Décio Trujilo
Quando aquela dupla de sujeitos que hoje a gente chamaria de malas-sem-alça decidiu criar um cordão carnavalesco no Bexiga dos anos 20, é claro que eles não imaginavam que a brincadeira viraria coisa séria nem que duraria para sempre. O que o Livinho e o Benedito Sardinha, dois gozadores de primeira que viviam atazanando os amigos, queriam, era só provocar a turma do time do Cai-Cai e arrumar motivo para esticar as batucadas para além da beira dos campos de futebol. Sem saber, criaram uma das mais importantes instituições da cultura popular de São Paulo, a escola de samba Vai-Vai, que nesta sexta-feira completa 80 anos. Sim, num 1º de janeiro, provavelmente depois de uma noite de algazarra, cachaça e batucada para celebrar a chegada da década de 30.
De lá para cá, o Vai-Vai entrou na vida de muita gente, e muita gente entrou na história do Vai-Vai (não estranhe o uso do masculino, pois foi assim que aprendi e era como se usava no tempo dos cordões): Geraldo Filme, Henricão (primeiro compositor da escola e primeiro Rei Momo negro de São Paulo), Pato N'água, Osvaldinho da Cuíca, Almir Guinetto, Beth Carvalho, Mário Sérgio do Fundo de Quintal, Ulysses Cruz. Mas a força da Bela Vista, é claro, foi construída mesmo por pessoas como o Livinho e o Sardinha, gente como o Célio, motorista da Secretaria da Justiça, a Denize, que trabalha na Assembleia Legislativa, a Neide, caixa de supermercado em Santo Amaro, o Zé Paulo, mecânico na zona leste, e um certo office-boy que comia poeira na Cachoeirinha e engolia fumaça no centro lá pelos anos 70 e hoje preside a escola, o Thobias.
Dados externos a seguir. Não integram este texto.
-- ==== Sys2Proof/Laws/Ops.lean ====
section
/-! SUPPORT. What each shared operation leaves alone: doorbells, device events, the event log, the planner's queue, refusals.  A register
is told apart by its block: `blkOf`. -/

namespace Sys2Proof.Machine

@[simp] theorem blkOf_blk (d : Die) (b off : Nat) (hb : b < 0x1_0000) (ho : off < 0x1_0000) : blkOf (R.blk d b + off) = b := by
  cases d <;> simp only [blkOf, R.blk, Die.org, Die.idx] <;> omega

theorem ne_of_blk {a b : Nat} (h : blkOf a ≠ blkOf b) : a ≠ b := fun e => h (e ▸ rfl)

theorem State.getReg_of_blk (s : State) {a b : Nat} (v : Word) (h : blkOf b ≠ blkOf a) : (s.setReg a v).getReg b = s.getReg b :=
  State.getReg_setReg_ne s v (ne_of_blk h)

/-- A fold of updates that keep a property of the state keeps it. -/
theorem foldl_keeps {α β : Type} {f : State → α → State} {g : State → β} (h : ∀ s x, g (f s x) = g s) (l : List α) (s : State) :
    g (l.foldl f s) = g s := by
  induction l generalizing s with
  | nil => rfl
  | cons x t ih => rw [List.foldl_cons, ih, h]


@[simp] theorem State.msixSend_pending (s : State) (d : Die) (fn vec : Nat) : (s.msixSend d fn vec).pending = s.pending := by
  unfold State.msixSend; extract_lets; split_ifs <;> first | (exact (rfl)) | simp

@[simp] theorem State.msixSend_time (s : State) (d : Die) (fn vec : Nat) : (s.msixSend d fn vec).time = s.time := by
  unfold State.msixSend; extract_lets; split_ifs <;> first | (exact (rfl)) | simp

@[simp] theorem State.msixSend_interp (s : State) (d : Die) (fn vec : Nat) : (s.msixSend d fn vec).interp = s.interp := by
  unfold State.msixSend; extract_lets; split_ifs <;> first | (exact (rfl)) | simp

@[simp] theorem State.msixSend_planQ (s : State) (d : Die) (fn vec : Nat) : (s.msixSend d fn vec).planQ = s.planQ := by
  unfold State.msixSend; extract_lets; split_ifs <;> first | (exact (rfl)) | simp

@[simp] theorem State.msixSend_sfq (s : State) (d : Die) (fn vec : Nat) : (s.msixSend d fn vec).sfq = s.sfq := by
  unfold State.msixSend; extract_lets; split_ifs <;> first | (exact (rfl)) | simp

@[simp] theorem State.msixSend_ecc (s : State) (d : Die) (fn vec : Nat) : (s.msixSend d fn vec).ecc = s.ecc := by
  unfold State.msixSend; extract_lets; split_ifs <;> first | (exact (rfl)) | simp

@[simp] theorem State.msixSend_dly (s : State) (d : Die) (fn vec : Nat) : (s.msixSend d fn vec).dly = s.dly := by
  unfold State.msixSend; extract_lets; split_ifs <;> first | (exact (rfl)) | simp

@[simp] theorem State.msixSend_units (s : State) (d : Die) (fn vec : Nat) : (s.msixSend d fn vec).units = s.units := by
  unfold State.msixSend; extract_lets; split_ifs <;> first | (exact (rfl)) | simp

@[simp] theorem State.msixSend_cmp (s : State) (d : Die) (fn vec : Nat) : (s.msixSend d fn vec).cmp = s.cmp := by
  unfold State.msixSend; extract_lets; split_ifs <;> first | (exact (rfl)) | simp

@[simp] theorem State.msixSend_intents (s : State) (d : Die) (fn vec : Nat) : (s.msixSend d fn vec).intents = s.intents := by
  unfold State.msixSend; extract_lets; split_ifs <;> first | (exact (rfl)) | simp

@[simp] theorem State.msixSend_fio (s : State) (d : Die) (fn vec : Nat) : (s.msixSend d fn vec).fio = s.fio := by
  unfold State.msixSend; extract_lets; split_ifs <;> first | (exact (rfl)) | simp

@[simp] theorem State.msixSend_stn (s : State) (d : Die) (fn vec : Nat) : (s.msixSend d fn vec).stn = s.stn := by
  unfold State.msixSend; extract_lets; split_ifs <;> first | (exact (rfl)) | simp

@[simp] theorem State.msixSend_can (s : State) (d : Die) (fn vec : Nat) : (s.msixSend d fn vec).can = s.can := by
  unfold State.msixSend; extract_lets; split_ifs <;> first | (exact (rfl)) | simp

@[simp] theorem State.msixSend_swQ (s : State) (d : Die) (fn vec : Nat) : (s.msixSend d fn vec).swQ = s.swQ := by
  unfold State.msixSend; extract_lets; split_ifs <;> first | (exact (rfl)) | simp

@[simp] theorem State.msixSend_ring (s : State) (d : Die) (fn vec : Nat) : (s.msixSend d fn vec).ring = s.ring := by
  unfold State.msixSend; extract_lets; split_ifs <;> first | (exact (rfl)) | simp

@[simp] theorem State.msixSend_ce (s : State) (d : Die) (fn vec : Nat) : (s.msixSend d fn vec).ce = s.ce := by
  unfold State.msixSend; extract_lets; split_ifs <;> first | (exact (rfl)) | simp

@[simp] theorem State.msixSend_sup (s : State) (d : Die) (fn vec : Nat) : (s.msixSend d fn vec).sup = s.sup := by
  unfold State.msixSend; extract_lets; split_ifs <;> first | (exact (rfl)) | simp

@[simp] theorem State.msixSend_images (s : State) (d : Die) (fn vec : Nat) : (s.msixSend d fn vec).images = s.images := by
  unfold State.msixSend; extract_lets; split_ifs <;> first | (exact (rfl)) | simp

@[simp] theorem State.msixSend_boot (s : State) (d : Die) (fn vec : Nat) : (s.msixSend d fn vec).boot = s.boot := by
  unfold State.msixSend; extract_lets; split_ifs <;> first | (exact (rfl)) | simp

@[simp] theorem State.msixSend_pwr (s : State) (d : Die) (fn vec : Nat) : (s.msixSend d fn vec).pwr = s.pwr := by
  unfold State.msixSend; extract_lets; split_ifs <;> first | (exact (rfl)) | simp

@[simp] theorem State.msixSend_mem (s : State) (d : Die) (fn vec : Nat) : (s.msixSend d fn vec).mem = s.mem := by
  unfold State.msixSend; extract_lets; split_ifs <;> first | (exact (rfl)) | simp

@[simp] theorem State.msixSend_chans (s : State) (d : Die) (fn vec : Nat) : (s.msixSend d fn vec).chans = s.chans := by
  unfold State.msixSend; extract_lets; split_ifs <;> first | (exact (rfl)) | simp

@[simp] theorem State.getReg_msixSend (s : State) (d : Die) (fn vec b : Nat) : (s.msixSend d fn vec).getReg b = s.getReg b := by
  unfold State.msixSend; extract_lets; split_ifs <;> first | (exact (rfl)) | simp

@[simp] theorem State.msixSendAll_pending (d : Die) (fn : Nat) (m : Word) (n : Nat) (s : State) : (s.msixSendAll d fn m n).pending = s.pending := by
  induction n generalizing s with
  | zero => rfl
  | succ n ih => rw [State.msixSendAll, ih]; split_ifs <;> simp

@[simp] theorem State.msixSendAll_time (d : Die) (fn : Nat) (m : Word) (n : Nat) (s : State) : (s.msixSendAll d fn m n).time = s.time := by
  induction n generalizing s with
  | zero => rfl
  | succ n ih => rw [State.msixSendAll, ih]; split_ifs <;> simp

@[simp] theorem State.msixSendAll_interp (d : Die) (fn : Nat) (m : Word) (n : Nat) (s : State) : (s.msixSendAll d fn m n).interp = s.interp := by
  induction n generalizing s with
  | zero => rfl
  | succ n ih => rw [State.msixSendAll, ih]; split_ifs <;> simp

@[simp] theorem State.msixSendAll_planQ (d : Die) (fn : Nat) (m : Word) (n : Nat) (s : State) : (s.msixSendAll d fn m n).planQ = s.planQ := by
  induction n generalizing s with
  | zero => rfl
  | succ n ih => rw [State.msixSendAll, ih]; split_ifs <;> simp

@[simp] theorem State.msixSendAll_sfq (d : Die) (fn : Nat) (m : Word) (n : Nat) (s : State) : (s.msixSendAll d fn m n).sfq = s.sfq := by
  induction n generalizing s with
  | zero => rfl
  | succ n ih => rw [State.msixSendAll, ih]; split_ifs <;> simp

@[simp] theorem State.msixSendAll_ecc (d : Die) (fn : Nat) (m : Word) (n : Nat) (s : State) : (s.msixSendAll d fn m n).ecc = s.ecc := by
  induction n generalizing s with
  | zero => rfl
  | succ n ih => rw [State.msixSendAll, ih]; split_ifs <;> simp

@[simp] theorem State.msixSendAll_dly (d : Die) (fn : Nat) (m : Word) (n : Nat) (s : State) : (s.msixSendAll d fn m n).dly = s.dly := by
  induction n generalizing s with
  | zero => rfl
  | succ n ih => rw [State.msixSendAll, ih]; split_ifs <;> simp

@[simp] theorem State.msixSendAll_units (d : Die) (fn : Nat) (m : Word) (n : Nat) (s : State) : (s.msixSendAll d fn m n).units = s.units := by
  induction n generalizing s with
  | zero => rfl
  | succ n ih => rw [State.msixSendAll, ih]; split_ifs <;> simp

@[simp] theorem State.msixSendAll_cmp (d : Die) (fn : Nat) (m : Word) (n : Nat) (s : State) : (s.msixSendAll d fn m n).cmp = s.cmp := by
  induction n generalizing s with
  | zero => rfl
  | succ n ih => rw [State.msixSendAll, ih]; split_ifs <;> simp

@[simp] theorem State.msixSendAll_intents (d : Die) (fn : Nat) (m : Word) (n : Nat) (s : State) : (s.msixSendAll d fn m n).intents = s.intents := by
  induction n generalizing s with
  | zero => rfl
  | succ n ih => rw [State.msixSendAll, ih]; split_ifs <;> simp

@[simp] theorem State.msixSendAll_fio (d : Die) (fn : Nat) (m : Word) (n : Nat) (s : State) : (s.msixSendAll d fn m n).fio = s.fio := by
  induction n generalizing s with
  | zero => rfl
  | succ n ih => rw [State.msixSendAll, ih]; split_ifs <;> simp

@[simp] theorem State.msixSendAll_stn (d : Die) (fn : Nat) (m : Word) (n : Nat) (s : State) : (s.msixSendAll d fn m n).stn = s.stn := by
  induction n generalizing s with
  | zero => rfl
  | succ n ih => rw [State.msixSendAll, ih]; split_ifs <;> simp

@[simp] theorem State.msixSendAll_can (d : Die) (fn : Nat) (m : Word) (n : Nat) (s : State) : (s.msixSendAll d fn m n).can = s.can := by
  induction n generalizing s with
  | zero => rfl
  | succ n ih => rw [State.msixSendAll, ih]; split_ifs <;> simp

@[simp] theorem State.msixSendAll_swQ (d : Die) (fn : Nat) (m : Word) (n : Nat) (s : State) : (s.msixSendAll d fn m n).swQ = s.swQ := by
  induction n generalizing s with
  | zero => rfl
  | succ n ih => rw [State.msixSendAll, ih]; split_ifs <;> simp

@[simp] theorem State.msixSendAll_ring (d : Die) (fn : Nat) (m : Word) (n : Nat) (s : State) : (s.msixSendAll d fn m n).ring = s.ring := by
  induction n generalizing s with
  | zero => rfl
  | succ n ih => rw [State.msixSendAll, ih]; split_ifs <;> simp

@[simp] theorem State.msixSendAll_ce (d : Die) (fn : Nat) (m : Word) (n : Nat) (s : State) : (s.msixSendAll d fn m n).ce = s.ce := by
  induction n generalizing s with
  | zero => rfl
  | succ n ih => rw [State.msixSendAll, ih]; split_ifs <;> simp

@[simp] theorem State.msixSendAll_sup (d : Die) (fn : Nat) (m : Word) (n : Nat) (s : State) : (s.msixSendAll d fn m n).sup = s.sup := by
  induction n generalizing s with
  | zero => rfl
  | succ n ih => rw [State.msixSendAll, ih]; split_ifs <;> simp

@[simp] theorem State.msixSendAll_images (d : Die) (fn : Nat) (m : Word) (n : Nat) (s : State) : (s.msixSendAll d fn m n).images = s.images := by
  induction n generalizing s with
  | zero => rfl
  | succ n ih => rw [State.msixSendAll, ih]; split_ifs <;> simp

@[simp] theorem State.msixSendAll_boot (d : Die) (fn : Nat) (m : Word) (n : Nat) (s : State) : (s.msixSendAll d fn m n).boot = s.boot := by
  induction n generalizing s with
  | zero => rfl
  | succ n ih => rw [State.msixSendAll, ih]; split_ifs <;> simp

@[simp] theorem State.msixSendAll_pwr (d : Die) (fn : Nat) (m : Word) (n : Nat) (s : State) : (s.msixSendAll d fn m n).pwr = s.pwr := by
  induction n generalizing s with
  | zero => rfl
  | succ n ih => rw [State.msixSendAll, ih]; split_ifs <;> simp

@[simp] theorem State.msixSendAll_mem (d : Die) (fn : Nat) (m : Word) (n : Nat) (s : State) : (s.msixSendAll d fn m n).mem = s.mem := by
  induction n generalizing s with
  | zero => rfl
  | succ n ih => rw [State.msixSendAll, ih]; split_ifs <;> simp
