-- ==== Sys2Proof/Tests/Slice0.lean ====
section
/-! SUPPORT. Tests: an ill-formed term for each check of WellFormed, and for each statement of the obligations concrete states and operands that meet
the hypotheses of each of its clauses. -/

open Sys2Proof Sys2Proof.Machine

set_option Elab.async false
set_option linter.unusedVariables false

namespace Sys2Proof.Tests

/-! ## Ill-formed commands are refused -/

theorem test_wf_int_address : (Instr.registerWrite .h2s (.int 0x100_0000_0000) .w32 0 0).wf = false ∧
    (Instr.registerWrite .h2s (.int 0xFF_FFFF_FFFF) .w32 0 0).wf = true := by decide +kernel
theorem test_wf_bar0 : (Instr.counterReadClear (.pf0 .d0) (.bar0 0x4_0000) .w32).wf = false := by decide +kernel
theorem test_wf_bar2 : (Instr.pairLoRead (.pf0 .d0) (.bar2 0x800_0000) .w32).wf = false := by decide +kernel
theorem test_wf_bar4 : (Instr.pairLoRead (.pf1 .d0) (.bar4 0x200_0000) .w32).wf = false := by decide +kernel
theorem test_wf_odd_write : (Instr.registerWrite .h2s (.int 0) .odd 0 0).wf = false := by decide +kernel
theorem test_wf_odd_reads : (Instr.counterReadClear .h2s (.int 0) .odd).wf = false ∧ (Instr.pairLoRead .h2s (.int 0) .odd).wf = false := by decide
theorem test_wf_request_port : ({ port := 16, addr := 0, rd := 1, wr := [], isWr := false } : PoolReq).wf = false := by decide
theorem test_wf_request_empty : ({ port := 0, addr := 0, rd := 0, wr := [], isWr := false } : PoolReq).wf = false := by decide
theorem test_wf_request_line : ({ port := 0, addr := 63, rd := 2, wr := [], isWr := false } : PoolReq).wf = false := by decide
theorem test_wf_request_pool : ({ port := 0, addr := 0x400_0000, rd := 1, wr := [], isWr := false } : PoolReq).wf = false := by decide
theorem test_wf_request_kinds : ({ port := 0, addr := 0, rd := 1, wr := [some 0], isWr := false } : PoolReq).wf = false ∧
    ({ port := 0, addr := 0, rd := 1, wr := [some 0], isWr := true } : PoolReq).wf = false := by decide
theorem test_wf_request_bank : ({ port := 0, addr := 0x4_0000, rd := 1, wr := [], isWr := false } : PoolReq).wfAt 0 = false ∧
    ({ port := 0, addr := 0x3C2_0000, rd := 1, wr := [], isWr := false } : PoolReq).wfAt 241 = true := by decide
theorem test_wf_pool_access : (Instr.poolAccess .d0 1 [{ port := 0, addr := 0, rd := 1, wr := [], isWr := false }] []).wf = false ∧
    (Instr.poolAccess .d0 0 [] [(0x40_0000_0000, true)]).wf = false := by decide
theorem test_wf_transfer : (Instr.duolayTransferRx .d0 0 0 (List.replicate 4097 0) 0 false).wf = false ∧
    (Instr.duolayTransferRx .d0 0 0 [] 0x1_0000 false).wf = false := by decide +kernel
theorem test_wf_unit_length : (Instr.sfqUnitIn .d0 0 [1, 2, 3] 0 false).wf = false ∧ (Instr.sfqUnitIn .d0 0 [] 0 false).wf = false ∧
    (Instr.sfqUnitIn .d0 0 [] 0 true).wf = true := by decide
theorem test_wf_unit_epoch : (Instr.sfqUnitIn .d0 0 [1] 65536 false).wf = false := by decide
theorem test_wf_handles : [Instr.placementLive 0x1_0000_0000, .flowLive 0x1_0000_0000, .releaseDrainStart 0x1_0000_0000, .placementReleased 0x1_0000_0000, .migrationCodeLoaded 0x1_0000_0000, .migrationContextCopy 0x1_0000_0000,
    .migrationCompare 0x1_0000_0000, .shadowExtend 0x1_0000_0000, .migrationAbandon 0x1_0000_0000, .migrationSwitchOver 0x1_0000_0000, .flowPathSwitch 0x1_0000_0000, .flowHoldRelease 0x1_0000_0000].all (fun c => !c.wf) = true ∧
    (Instr.flowHoldRelease 0xFFFF_FFFF).wf = true := by decide +kernel
theorem test_wf_frame_short : (Instr.frameRx .d0 0 (List.replicate 17 0) false 0).wf = false ∧ (Instr.cycleFrameRx .d0 true [] 0 0).wf = false ∧
    (Instr.inbandCommandFrame .d0 ⟨.d0, 0⟩ []).wf = false := by decide
theorem test_wf_frame_long (bs : List Byte) (h : bs.length = 65_536) : (Instr.frameRx .d0 0 bs false 0).wf = false := by
  show frameOk bs = false
  simp [frameOk, h]
theorem test_wf_sequence : (Instr.commandTimeout .d0 0 65536).wf = false ∧ (Instr.asyncCommandComplete .d0 0 65536).wf = false := by decide
theorem test_wf_tlp_length : (Instr.hostPoolTlp .d0 0 0 0 [] false).wf = false ∧ (Instr.hostPoolTlp .d0 0 0 0 [] true).wf = false ∧
    (Instr.hostPoolTlp .d0 0 0 1 [some 0] true).wf = false := by decide
theorem test_wf_tlp_offset : (Instr.hostPoolTlp .d0 0 0x800_0000 4 [] false).wf = false := by decide
theorem test_wf_serial_empty : (Instr.h2Write [] 0).wf = false ∧ (Instr.h2Read [] 0).wf = false ∧ (Instr.h2Portstat []).wf = false ∧
    (Instr.h2Open [] 0).wf = false ∧ (Instr.h2Confirm [] 0).wf = false ∧ (Instr.h2Close [] 0).wf = false ∧ (Instr.h2Secure [] 0).wf = false ∧
    (Instr.h2FrameAbandon [] 0).wf = false := by decide
theorem test_wf_pause : (Instr.pauseFrameRx .d0 0 65536).wf = false := by decide
theorem test_wf_can_short : (Instr.canFrameRx .d0 0 [0] 0 0).wf = false ∧ (Instr.canWake .d0 0 [0] 0).wf = false := by decide
theorem test_wf_can_long : (Instr.canFrameRx .d0 0 (List.replicate 19 0) 0 0).wf = false ∧ (Instr.canWake .d0 0 (List.replicate 19 0) 0).wf = false := by decide
theorem test_wf_dispatch_flips : (Instr.ceDispatch .d0 0 [(0x40_0000_0000, false)]).wf = false := by decide
theorem test_wf_mismatch_position : (Instr.lockstepMismatch .d0 0 .mismatch 256).wf = false := by decide
theorem test_wf_field_frames : (Instr.fioDownlinkRx (List.replicate 65 0)).wf = false ∧ (Instr.fioUplinkRx (List.replicate 65 0)).wf = false := by decide
theorem test_wf_restore : (Instr.configRestore .d0 (2 ^ 272) []).wf = false ∧ (Instr.configRestore .d0 0 [(16, 0)]).wf = false ∧
    (Instr.configRestore .d0 0 [(0, 512)]).wf = false := by decide +kernel
theorem test_wf_temperature : (Instr.tempReading .d0 4096).wf = false ∧ (Instr.tempReading .d0 (-4097)).wf = false ∧
    (Instr.tempReading .d0 (-4096)).wf = true := by decide
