-- ==== Sys2Proof/Syntax.lean ====
section
/-! DEFINITION. The commands of the bar chip: one constructor per row of the opcode table. `dt` is the time in ns that passes
before the command (log entry 1); the other operands are what its summary names and what the outside world fixes. -/
namespace Sys2Proof

/-- The four access paths (R42, R50). -/
inductive Path where
  | qspi | chain | udp | svc
  deriving DecidableEq, Repr

/-- A monitored supply rail of D1 to D8 (R401). -/
inductive Rail where
  | vcore | vio18
  deriving DecidableEq, Repr

/-- How one try of a PMBus transaction ended: acknowledged, not acknowledged, or with a wrong packet error code (R70). -/
inductive PmbTry where
  | ok | nak | badPec
  deriving DecidableEq, Repr

/-- A PMBus reading (R70): how its tries ended, and the value the regulator answers. -/
structure PmbRead where
  tries : List PmbTry
  value : Nat
  deriving DecidableEq, Repr

/-- Who asked for a burst, for the answer a burst that times out gets (R54, R276, R280): the board's quad-SPI host or the service
firmware, a node with its request's TAG, or a UDP host with its request's TAG. -/
inductive Asker where
  | onPath
  | node (src : Byte) (tag : BitVec 16)
  | host (mac : BitVec 48) (ip : BitVec 32) (port tag : BitVec 16)
  deriving DecidableEq, Repr

/-- How a CCI transfer ended (R214): every byte acknowledged, with the byte a READ returned; no acknowledge; a clock stretched
for more than 1 ms. -/
inductive CciResult where
  | ok (data : Byte) | nak | stretch
  deriving DecidableEq, Repr

/-- What the ECC check of a DRAM block found (R295): clean, `n` words corrected, or an uncorrectable word. -/
inductive Ecc where
  | clean | corrected (n : Nat) | bad
  deriving DecidableEq, Repr

/-- What a lane's receiver has met since the last command that reported it: the invalid symbols received in LOCKED (R256), and for
each SKIP received, by how many symbols the partner's clock has filled the elastic buffer (less than 0: drained it) since the SKIP
before (R259). -/
structure LaneRx where
  bad : Nat
  drift : List Int
  deriving DecidableEq, Repr

/-- A lane, and what its receiver has met. -/
structure LaneMet where
  lane : Fin 48
  rx : LaneRx
  deriving DecidableEq, Repr

/-- A frame as ETH receives it (R278, R287): destination MAC to the end of its payload, and the ns since its start-of-packet code
group passed the ball. -/
structure EthRx where
  bytes : List Byte
  age : Nat
  deriving DecidableEq, Repr

/-- A frame as one lane of a Chain port receives it (R271): the symbol times from the port's first K27.7 to this lane's, and the symbols
between its K27.7 and its K29.7. -/
structure LaneStream where
  skew : Nat
  body : List Byte
  deriving DecidableEq, Repr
Cada torcedor tem uma história com o Vai-Vai que vale um livro. No meu caso, a relação foi nascendo aos poucos. Como menino corintiano, era meio inevitável. Nos começo dos anos 70 havia muita coisa em comum entre Vai-Vai e Corinthians: ambos alvinegros, ambos curtindo uma fila de títulos, ambos sem-teto (aliás, ainda são). Mas foram dois episódios em 1976 que selaram nosso vínculo. O primeiro, no carnaval, minha estréia na São João, com o lindo samba em homenagem ao genial Solano Trindade, as alas de passo marcado vestidas de corte francesa, a bateria inconfundível e, claro, mais um título perdido para o Camisa (olha o masculino aí, de novo). O segundo capítulo foi em dezembro, na invasão corintiana ao Maracanã, quando os batuqueiros do Bexiga sustentaram o samba que embalou a festa da Fiel.
Com o tempo a gente aprende que samba e futebol têm vários pontos em comum, mas não são a mesma coisa. O tratamento ao adversário, por exemplo. As escolas são muitas, mas o samba é um só e é de todos. Sambistas são adversários uma vez por ano, parceiros de luta sempre e inimigos nunca. Por isso, quando uma escola faz 80 anos, como o Vai-Vai está fazendo, a festa é de todos porque representa a permanência do samba, que agoniza pelo menos desde 1979, segundo Nelson Sargento, mas não morre.
FESTA NA VILA TAMBÉM
Não é data redonda, como no caso do Vai-Vai, mas a Nenê de Vila Matilde também está fazendo aniversário, 61 anos. É outro caso de réveillon animado, mas essa história o seu Nenê está aí para contar de própria voz. O fato é que o pessoal da Vila acordou cheio de gás no 1º de janeiro de 1949 e criou essa supercampeã especialista em levantar arquibancadas aqui e no Rio. Sim, a Nenê desfilou na Sapucaí, foi em 1985, no desfile das campeãs, e fez sucesso entre as grandes cariocas.
Mas quem quiser ouvir a batucada mais famosa de São Paulo vai ter que ir ao Anhembi no domingo de carnaval ou esperar até o ano que vem. É que os últimos tempos não têm sido fáceis para a azul-e-branco, que em 2010 está no Grupo de Acesso. A Nenê é a primeira escola de muitos e a segunda de quase todos, orgulho da zona leste e uma festa para quem gosta de samba no pé em vez de desfile militar. Vai fazer falta no grupo principal e tem um grande desafio para voltar porque terá de enfrentar, entre outros, Unidos do Peruche e Camisa Verde.